- Developer: Konami Digital Entertainment
- Publisher: Konami
- Directors: Yota Tsutsumizaki; Yuji Korekado; Yu Sahara;
- Producers: Noriaki Okamura; Yuji Korekado;
- Programmer: Ryuichiro Okamoto
- Artist: Satoshi Takemura
- Composer: Naoki Nakashima
- Series: Metal Gear
- Engine: Unreal Engine 5
- Platforms: PlayStation 5; Windows; Xbox Series X/S;
- Release: August 28, 2025
- Genres: Action-adventure, stealth
- Mode: Single-player

= Metal Gear Solid Delta: Snake Eater =

2025 video game

Metal Gear Solid Delta: Snake Eater (Note: Stylized as Metal Gear Solid Δ: Snake Eater. Known in Japan as Metaru Gia Soriddo Deruta Sunēku Ītā.) is a 2025 action-adventure stealth game developed and published by Konami. It is a remake of the 2004 game Metal Gear Solid 3: Snake Eater and the fifth main entry in the Metal Gear franchise. Set in 1964, it follows a FOX operative codenamed Naked Snake, who must rescue a prominent Soviet rocket scientist and sabotage the Soviet nuclear superweapon Shagohod, while clearing the United States from Soviet suspicion amid Cold War tensions by confronting his former mentor, the Boss, who has defected to the Soviets.

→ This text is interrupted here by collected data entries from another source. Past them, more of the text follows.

-- ==== Sys2Proof/Laws/PerInstr.lean ====
section
/-!
SUPPORT. The per-instruction family of this package: the opcode of every instruction fits a row of the opcode map, and
that row gives the instruction back (spec/30_encoding.md R72, R74).
-/

namespace Sys2Proof.Laws.EncodeFitsRow

/-- The opcode of `i` fits a row of the map whose fields are those of `i`. -/
def Statement (i : Instr) : Prop :=
  ∃ r ∈ opcodeRows, encode i &&& r.mask = r.value ∧ r.build (encode i) = i

/-- The row at a place of the map serves an instruction whose opcode fits it and whose fields it gives back. -/
theorem of_row {i : Instr} (k : Nat) (hk : k < opcodeRows.length) (hfit : encode i &&& opcodeRows[k].mask = opcodeRows[k].value)
    (hbuild : opcodeRows[k].build (encode i) = i) : Statement i :=
  ⟨opcodeRows[k], List.getElem_mem hk, hfit, hbuild⟩

theorem cls : Statement .cls := of_row 0 (by decide) (by decide) rfl

theorem ret : Statement .ret := of_row 1 (by decide) (by decide) rfl

theorem jp (nnn : Addr12) : Statement (.jp nnn) := by
  have := nnn.isLt
  have h : (encode (.jp nnn)).toNat = 4096 * 1 + nnn.toNat :=
    wordNNN_toNat (a := 1) (by decide) nnn
  refine of_row 2 (by decide) (and_top_nibble (by decide) (by omega) h) ?_
  exact congrArg Instr.jp (fieldNNN_eq (by omega))

theorem call (nnn : Addr12) : Statement (.call nnn) := by
  have := nnn.isLt
  have h : (encode (.call nnn)).toNat = 4096 * 2 + nnn.toNat :=
    wordNNN_toNat (a := 2) (by decide) nnn
  refine of_row 3 (by decide) (and_top_nibble (by decide) (by omega) h) ?_
  exact congrArg Instr.call (fieldNNN_eq (by omega))

theorem seImm (x : Reg) (nn : Byte) : Statement (.seImm x nn) := by
  have := x.isLt
  have := nn.isLt
  have h : (encode (.seImm x nn)).toNat = 4096 * 3 + 256 * x.val + nn.toNat :=
    wordXNN_toNat (a := 3) (by decide) x nn
  refine of_row 4 (by decide) (and_top_nibble (a := 3) (n := 256 * x.val + nn.toNat) (by decide) (by omega) (by omega)) ?_
  exact congrArg₂ Instr.seImm (fieldX_eq (by omega)) (fieldNN_eq (by omega))

theorem sneImm (x : Reg) (nn : Byte) : Statement (.sneImm x nn) := by
  have := x.isLt
  have := nn.isLt
  have h : (encode (.sneImm x nn)).toNat = 4096 * 4 + 256 * x.val + nn.toNat :=
    wordXNN_toNat (a := 4) (by decide) x nn
  refine of_row 5 (by decide) (and_top_nibble (a := 4) (n := 256 * x.val + nn.toNat) (by decide) (by omega) (by omega)) ?_
  exact congrArg₂ Instr.sneImm (fieldX_eq (by omega)) (fieldNN_eq (by omega))

theorem seReg (x : Reg) (y : Reg) : Statement (.seReg x y) := by
  have := x.isLt
  have := y.isLt
  have h : (encode (.seReg x y)).toNat = 4096 * 5 + 256 * x.val + 16 * y.val + 0 :=
    wordXY_toNat (a := 5) (d := 0) (by decide) (by decide) x y
  refine of_row 6 (by decide) (and_outer_nibbles (by decide) x.isLt y.isLt (by decide) h) ?_
  exact congrArg₂ Instr.seReg (fieldX_eq (by omega)) (fieldY_eq (by omega))

theorem ldImm (x : Reg) (nn : Byte) : Statement (.ldImm x nn) := by
  have := x.isLt
  have := nn.isLt
  have h : (encode (.ldImm x nn)).toNat = 4096 * 6 + 256 * x.val + nn.toNat :=
    wordXNN_toNat (a := 6) (by decide) x nn
  refine of_row 7 (by decide) (and_top_nibble (a := 6) (n := 256 * x.val + nn.toNat) (by decide) (by omega) (by omega)) ?_
  exact congrArg₂ Instr.ldImm (fieldX_eq (by omega)) (fieldNN_eq (by omega))

theorem addImm (x : Reg) (nn : Byte) : Statement (.addImm x nn) := by
  have := x.isLt
  have := nn.isLt
  have h : (encode (.addImm x nn)).toNat = 4096 * 7 + 256 * x.val + nn.toNat :=
    wordXNN_toNat (a := 7) (by decide) x nn
  refine of_row 8 (by decide) (and_top_nibble (a := 7) (n := 256 * x.val + nn.toNat) (by decide) (by omega) (by omega)) ?_
  exact congrArg₂ Instr.addImm (fieldX_eq (by omega)) (fieldNN_eq (by omega))

theorem ldReg (x : Reg) (y : Reg) : Statement (.ldReg x y) := by
  have := x.isLt
  have := y.isLt
  have h : (encode (.ldReg x y)).toNat = 4096 * 8 + 256 * x.val + 16 * y.val + 0 :=
    wordXY_toNat (a := 8) (d := 0) (by decide) (by decide) x y
  refine of_row 9 (by decide) (and_outer_nibbles (by decide) x.isLt y.isLt (by decide) h) ?_
  exact congrArg₂ Instr.ldReg (fieldX_eq (by omega)) (fieldY_eq (by omega))

theorem orReg (x : Reg) (y : Reg) : Statement (.orReg x y) := by
  have := x.isLt
  have := y.isLt
  have h : (encode (.orReg x y)).toNat = 4096 * 8 + 256 * x.val + 16 * y.val + 1 :=
    wordXY_toNat (a := 8) (d := 1) (by decide) (by decide) x y
  refine of_row 10 (by decide) (and_outer_nibbles (by decide) x.isLt y.isLt (by decide) h) ?_
  exact congrArg₂ Instr.orReg (fieldX_eq (by omega)) (fieldY_eq (by omega))

theorem andReg (x : Reg) (y : Reg) : Statement (.andReg x y) := by
  have := x.isLt
  have := y.isLt
  have h : (encode (.andReg x y)).toNat = 4096 * 8 + 256 * x.val + 16 * y.val + 2 :=
    wordXY_toNat (a := 8) (d := 2) (by decide) (by decide) x y
  refine of_row 11 (by decide) (and_outer_nibbles (by decide) x.isLt y.isLt (by decide) h) ?_
  exact congrArg₂ Instr.andReg (fieldX_eq (by omega)) (fieldY_eq (by omega))

theorem xorReg (x : Reg) (y : Reg) : Statement (.xorReg x y) := by
  have := x.isLt
  have := y.isLt
  have h : (encode (.xorReg x y)).toNat = 4096 * 8 + 256 * x.val + 16 * y.val + 3 :=
    wordXY_toNat (a := 8) (d := 3) (by decide) (by decide) x y
  refine of_row 12 (by decide) (and_outer_nibbles (by decide) x.isLt y.isLt (by decide) h) ?_
  exact congrArg₂ Instr.xorReg (fieldX_eq (by omega)) (fieldY_eq (by omega))

theorem addReg (x : Reg) (y : Reg) : Statement (.addReg x y) := by
  have := x.isLt
  have := y.isLt
  have h : (encode (.addReg x y)).toNat = 4096 * 8 + 256 * x.val + 16 * y.val + 4 :=
    wordXY_toNat (a := 8) (d := 4) (by decide) (by decide) x y
  refine of_row 13 (by decide) (and_outer_nibbles (by decide) x.isLt y.isLt (by decide) h) ?_
  exact congrArg₂ Instr.addReg (fieldX_eq (by omega)) (fieldY_eq (by omega))

theorem subReg (x : Reg) (y : Reg) : Statement (.subReg x y) := by
  have := x.isLt
  have := y.isLt
  have h : (encode (.subReg x y)).toNat = 4096 * 8 + 256 * x.val + 16 * y.val + 5 :=
    wordXY_toNat (a := 8) (d := 5) (by decide) (by decide) x y
  refine of_row 14 (by decide) (and_outer_nibbles (by decide) x.isLt y.isLt (by decide) h) ?_
  exact congrArg₂ Instr.subReg (fieldX_eq (by omega)) (fieldY_eq (by omega))

theorem shr (x : Reg) (y : Reg) : Statement (.shr x y) := by
  have := x.isLt
  have := y.isLt
  have h : (encode (.shr x y)).toNat = 4096 * 8 + 256 * x.val + 16 * y.val + 6 :=
    wordXY_toNat (a := 8) (d := 6) (by decide) (by decide) x y
  refine of_row 15 (by decide) (and_outer_nibbles (by decide) x.isLt y.isLt (by decide) h) ?_
  exact congrArg₂ Instr.shr (fieldX_eq (by omega)) (fieldY_eq (by omega))

theorem subn (x : Reg) (y : Reg) : Statement (.subn x y) := by
  have := x.isLt
  have := y.isLt
  have h : (encode (.subn x y)).toNat = 4096 * 8 + 256 * x.val + 16 * y.val + 7 :=
    wordXY_toNat (a := 8) (d := 7) (by decide) (by decide) x y
  refine of_row 16 (by decide) (and_outer_nibbles (by decide) x.isLt y.isLt (by decide) h) ?_
  exact congrArg₂ Instr.subn (fieldX_eq (by omega)) (fieldY_eq (by omega))

theorem shl (x : Reg) (y : Reg) : Statement (.shl x y) := by
  have := x.isLt
  have := y.isLt
  have h : (encode (.shl x y)).toNat = 4096 * 8 + 256 * x.val + 16 * y.val + 14 :=
    wordXY_toNat (a := 8) (d := 14) (by decide) (by decide) x y
  refine of_row 17 (by decide) (and_outer_nibbles (by decide) x.isLt y.isLt (by decide) h) ?_
  exact congrArg₂ Instr.shl (fieldX_eq (by omega)) (fieldY_eq (by omega))

theorem sneReg (x : Reg) (y : Reg) : Statement (.sneReg x y) := by
  have := x.isLt
  have := y.isLt
  have h : (encode (.sneReg x y)).toNat = 4096 * 9 + 256 * x.val + 16 * y.val + 0 :=
    wordXY_toNat (a := 9) (d := 0) (by decide) (by decide) x y
  refine of_row 18 (by decide) (and_outer_nibbles (by decide) x.isLt y.isLt (by decide) h) ?_
  exact congrArg₂ Instr.sneReg (fieldX_eq (by omega)) (fieldY_eq (by omega))

theorem ldI (nnn : Addr12) : Statement (.ldI nnn) := by
  have := nnn.isLt
  have h : (encode (.ldI nnn)).toNat = 4096 * 10 + nnn.toNat :=
    wordNNN_toNat (a := 10) (by decide) nnn
  refine of_row 19 (by decide) (and_top_nibble (by decide) (by omega) h) ?_
  exact congrArg Instr.ldI (fieldNNN_eq (by omega))

theorem jpV0 (nnn : Addr12) : Statement (.jpV0 nnn) := by
  have := nnn.isLt
  have h : (encode (.jpV0 nnn)).toNat = 4096 * 11 + nnn.toNat :=
    wordNNN_toNat (a := 11) (by decide) nnn
  refine of_row 20 (by decide) (and_top_nibble (by decide) (by omega) h) ?_
  exact congrArg Instr.jpV0 (fieldNNN_eq (by omega))

theorem rnd (x : Reg) (nn : Byte) : Statement (.rnd x nn) := by
  have := x.isLt
  have := nn.isLt
  have h : (encode (.rnd x nn)).toNat = 4096 * 12 + 256 * x.val + nn.toNat :=
    wordXNN_toNat (a := 12) (by decide) x nn
  refine of_row 21 (by decide) (and_top_nibble (a := 12) (n := 256 * x.val + nn.toNat) (by decide) (by omega) (by omega)) ?_
  exact congrArg₂ Instr.rnd (fieldX_eq (by omega)) (fieldNN_eq (by omega))

theorem drw (x : Reg) (y : Reg) (n : BitVec 4) : Statement (.drw x y n) := by
  have := x.isLt
  have := y.isLt
  have := n.isLt
  have h : (encode (.drw x y n)).toNat = 4096 * 13 + 256 * x.val + 16 * y.val + n.toNat := toNat_ofNat_of_lt (by omega)
  refine of_row 22 (by decide) (and_top_nibble (a := 13) (n := 256 * x.val + 16 * y.val + n.toNat) (by decide) (by omega) (by omega)) ?_
  show Instr.drw (fieldX _) (fieldY _) (fieldN _) = .drw x y n
  rw [fieldX_eq (x := x) (by omega), fieldY_eq (y := y) (by omega), fieldN_eq (n := n) (by omega)]

theorem skp (x : Reg) : Statement (.skp x) := by
  have := x.isLt
  have h : (encode (.skp x)).toNat = 4096 * 14 + 256 * x.val + 158 :=
    wordX_toNat (a := 14) (c := 158) (by decide) (by decide) x
  refine of_row 23 (by decide) (and_top_and_low (by decide) x.isLt (by decide) h) ?_
  exact congrArg Instr.skp (fieldX_eq (by omega))

theorem sknp (x : Reg) : Statement (.sknp x) := by
  have := x.isLt
  have h : (encode (.sknp x)).toNat = 4096 * 14 + 256 * x.val + 161 :=
    wordX_toNat (a := 14) (c := 161) (by decide) (by decide) x
  refine of_row 24 (by decide) (and_top_and_low (by decide) x.isLt (by decide) h) ?_
  exact congrArg Instr.sknp (fieldX_eq (by omega))

theorem ldVxDt (x : Reg) : Statement (.ldVxDt x) := by
  have := x.isLt
  have h : (encode (.ldVxDt x)).toNat = 4096 * 15 + 256 * x.val + 7 :=
    wordX_toNat (a := 15) (c := 7) (by decide) (by decide) x
  refine of_row 25 (by decide) (and_top_and_low (by decide) x.isLt (by decide) h) ?_
  exact congrArg Instr.ldVxDt (fieldX_eq (by omega))

theorem ldVxK (x : Reg) : Statement (.ldVxK x) := by
  have := x.isLt
  have h : (encode (.ldVxK x)).toNat = 4096 * 15 + 256 * x.val + 10 :=
    wordX_toNat (a := 15) (c := 10) (by decide) (by decide) x
  refine of_row 26 (by decide) (and_top_and_low (by decide) x.isLt (by decide) h) ?_
  exact congrArg Instr.ldVxK (fieldX_eq (by omega))

theorem ldDtVx (x : Reg) : Statement (.ldDtVx x) := by
  have := x.isLt
  have h : (encode (.ldDtVx x)).toNat = 4096 * 15 + 256 * x.val + 21 :=
    wordX_toNat (a := 15) (c := 21) (by decide) (by decide) x
  refine of_row 27 (by decide) (and_top_and_low (by decide) x.isLt (by decide) h) ?_
  exact congrArg Instr.ldDtVx (fieldX_eq (by omega))

theorem ldStVx (x : Reg) : Statement (.ldStVx x) := by
  have := x.isLt
  have h : (encode (.ldStVx x)).toNat = 4096 * 15 + 256 * x.val + 24 :=
    wordX_toNat (a := 15) (c := 24) (by decide) (by decide) x
  refine of_row 28 (by decide) (and_top_and_low (by decide) x.isLt (by decide) h) ?_
  exact congrArg Instr.ldStVx (fieldX_eq (by omega))

theorem addIVx (x : Reg) : Statement (.addIVx x) := by
  have := x.isLt
  have h : (encode (.addIVx x)).toNat = 4096 * 15 + 256 * x.val + 30 :=
    wordX_toNat (a := 15) (c := 30) (by decide) (by decide) x
  refine of_row 29 (by decide) (and_top_and_low (by decide) x.isLt (by decide) h) ?_
  exact congrArg Instr.addIVx (fieldX_eq (by omega))

theorem ldFVx (x : Reg) : Statement (.ldFVx x) := by
  have := x.isLt
  have h : (encode (.ldFVx x)).toNat = 4096 * 15 + 256 * x.val + 41 :=
    wordX_toNat (a := 15) (c := 41) (by decide) (by decide) x
  refine of_row 30 (by decide) (and_top_and_low (by decide) x.isLt (by decide) h) ?_
  exact congrArg Instr.ldFVx (fieldX_eq (by omega))

theorem ldBVx (x : Reg) : Statement (.ldBVx x) := by
  have := x.isLt
  have h : (encode (.ldBVx x)).toNat = 4096 * 15 + 256 * x.val + 51 :=
    wordX_toNat (a := 15) (c := 51) (by decide) (by decide) x
  refine of_row 31 (by decide) (and_top_and_low (by decide) x.isLt (by decide) h) ?_
  exact congrArg Instr.ldBVx (fieldX_eq (by omega))

theorem storeRegs (x : Reg) : Statement (.storeRegs x) := by
  have := x.isLt
  have h : (encode (.storeRegs x)).toNat = 4096 * 15 + 256 * x.val + 85 :=
    wordX_toNat (a := 15) (c := 85) (by decide) (by decide) x
  refine of_row 32 (by decide) (and_top_and_low (by decide) x.isLt (by decide) h) ?_
  exact congrArg Instr.storeRegs (fieldX_eq (by omega))

theorem loadRegs (x : Reg) : Statement (.loadRegs x) := by
  have := x.isLt
  have h : (encode (.loadRegs x)).toNat = 4096 * 15 + 256 * x.val + 101 :=
    wordX_toNat (a := 15) (c := 101) (by decide) (by decide) x
  refine of_row 33 (by decide) (and_top_and_low (by decide) x.isLt (by decide) h) ?_
  exact congrArg Instr.loadRegs (fieldX_eq (by omega))

end Sys2Proof.Laws.EncodeFitsRow
end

Metal Gear Solid Delta: Snake Eater is the first major entry in the Metal Gear franchise since the release of Metal Gear Survive in 2018, when Konami stopped publishing AAA third-party console games in favor of budget and mobile games. Their internal studio, Konami Digital Entertainment, developed the game, with Metal Gear Survive and Metal Gear Solid: Portable Ops (2006) producer Noriaki Okamura and Metal Gear Solid V: The Phantom Pain (2015) creative producer Yuji Korekado supervising the project, and with Singaporean studio Virtuos contributing additional development. The game was announced in May 2023. Snake Eater was chosen to be remade over other entries due to its status as an origin story for the franchise and its pivotal characters. The game's title emerged from the development team's desires to faithfully reproduce Snake Eaters gameplay and story with modern graphics and enhancements, but without significant deviations to its original structure.

Metal Gear Solid Delta: Snake Eater was released for PlayStation 5, Windows, and Xbox Series X/S on August 28, 2025, to generally positive reviews from critics. It sold over two million units by March 2026.

== Gameplay ==

Metal Gear Solid Delta: Snake Eater retains the core gameplay mechanics first implemented in Metal Gear Solid 3 and refined from the foundation of previous Metal Gear games, involving Snake having to be controlled by the player as he traverses a variety of environments both in tropical and industrial settings while evading hostile enemies, traps and other methods of surveillance that can expose his cover over the course of the game's overarching infiltration mission, all while procuring an assortment of melee weapons, firearms and gadgetry that aid him while sneaking and confronting threats. Gameplay additions from prior iterations of the game include abilities such as crouch-walking and using firearms in third-person, first featured in Metal Gear Solid 4: Guns of the Patriots (2008) and Metal Gear Solid: Peace Walker (2010) before being incorporated into Metal Gear Solid: Snake Eater 3D (2012).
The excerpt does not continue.